_Your objective:_ Starting at the first line and ending at the last, output the data exactly.
** Data in this exercise follows **
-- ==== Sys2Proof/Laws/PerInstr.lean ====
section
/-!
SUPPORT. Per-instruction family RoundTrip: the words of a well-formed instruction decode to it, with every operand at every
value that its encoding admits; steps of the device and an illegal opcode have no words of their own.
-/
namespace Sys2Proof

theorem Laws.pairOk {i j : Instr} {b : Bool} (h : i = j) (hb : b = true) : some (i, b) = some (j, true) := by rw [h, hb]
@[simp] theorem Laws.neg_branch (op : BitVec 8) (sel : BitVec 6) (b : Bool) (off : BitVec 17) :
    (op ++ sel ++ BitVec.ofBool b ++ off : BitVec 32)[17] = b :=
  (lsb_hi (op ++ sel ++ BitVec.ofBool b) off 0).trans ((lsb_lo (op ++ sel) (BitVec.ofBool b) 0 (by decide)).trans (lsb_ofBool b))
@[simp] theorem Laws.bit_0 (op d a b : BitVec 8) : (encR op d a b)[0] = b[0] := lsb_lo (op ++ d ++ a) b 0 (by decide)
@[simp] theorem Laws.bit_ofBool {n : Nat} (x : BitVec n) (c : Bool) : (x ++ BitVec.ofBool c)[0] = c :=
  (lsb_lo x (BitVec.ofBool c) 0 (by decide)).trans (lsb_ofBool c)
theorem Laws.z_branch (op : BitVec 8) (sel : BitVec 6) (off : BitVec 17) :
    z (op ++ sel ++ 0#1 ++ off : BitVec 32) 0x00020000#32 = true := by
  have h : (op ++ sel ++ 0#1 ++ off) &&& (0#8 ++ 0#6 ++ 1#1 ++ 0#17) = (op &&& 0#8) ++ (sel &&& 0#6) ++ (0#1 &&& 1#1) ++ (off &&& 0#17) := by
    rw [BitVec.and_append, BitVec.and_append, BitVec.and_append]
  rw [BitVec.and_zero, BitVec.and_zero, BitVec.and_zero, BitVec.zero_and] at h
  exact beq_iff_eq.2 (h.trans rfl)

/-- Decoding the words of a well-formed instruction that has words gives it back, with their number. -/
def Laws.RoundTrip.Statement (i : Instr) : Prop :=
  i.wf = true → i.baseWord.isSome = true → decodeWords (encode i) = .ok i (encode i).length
** End of Data in this exercise **
_Solved problem:_
-- ==== Sys2Proof/Laws/PerInstr.lean ====
section
/-!
SUPPORT. Per-instruction family RoundTrip: the words of a well-formed instruction decode to it, with every operand at every
value that its encoding admits; steps of the device and an illegal opcode have no words of their own.
-/
namespace Sys2Proof

theorem Laws.pairOk {i j : Instr} {b : Bool} (h : i = j) (hb : b = true) : some (i, b) = some (j, true) := by rw [h, hb]
@[simp] theorem Laws.neg_branch (op : BitVec 8) (sel : BitVec 6) (b : Bool) (off : BitVec 17) :
    (op ++ sel ++ BitVec.ofBool b ++ off : BitVec 32)[17] = b :=
  (lsb_hi (op ++ sel ++ BitVec.ofBool b) off 0).trans ((lsb_lo (op ++ sel) (BitVec.ofBool b) 0 (by decide)).trans (lsb_ofBool b))
@[simp] theorem Laws.bit_0 (op d a b : BitVec 8) : (encR op d a b)[0] = b[0] := lsb_lo (op ++ d ++ a) b 0 (by decide)
@[simp] theorem Laws.bit_ofBool {n : Nat} (x : BitVec n) (c : Bool) : (x ++ BitVec.ofBool c)[0] = c :=
  (lsb_lo x (BitVec.ofBool c) 0 (by decide)).trans (lsb_ofBool c)
theorem Laws.z_branch (op : BitVec 8) (sel : BitVec 6) (off : BitVec 17) :
    z (op ++ sel ++ 0#1 ++ off : BitVec 32) 0x00020000#32 = true := by
  have h : (op ++ sel ++ 0#1 ++ off) &&& (0#8 ++ 0#6 ++ 1#1 ++ 0#17) = (op &&& 0#8) ++ (sel &&& 0#6) ++ (0#1 &&& 1#1) ++ (off &&& 0#17) := by
    rw [BitVec.and_append, BitVec.and_append, BitVec.and_append]
  rw [BitVec.and_zero, BitVec.and_zero, BitVec.and_zero, BitVec.zero_and] at h
  exact beq_iff_eq.2 (h.trans rfl)

/-- Decoding the words of a well-formed instruction that has words gives it back, with their number. -/
def Laws.RoundTrip.Statement (i : Instr) : Prop :=
  i.wf = true → i.baseWord.isSome = true → decodeWords (encode i) = .ok i (encode i).length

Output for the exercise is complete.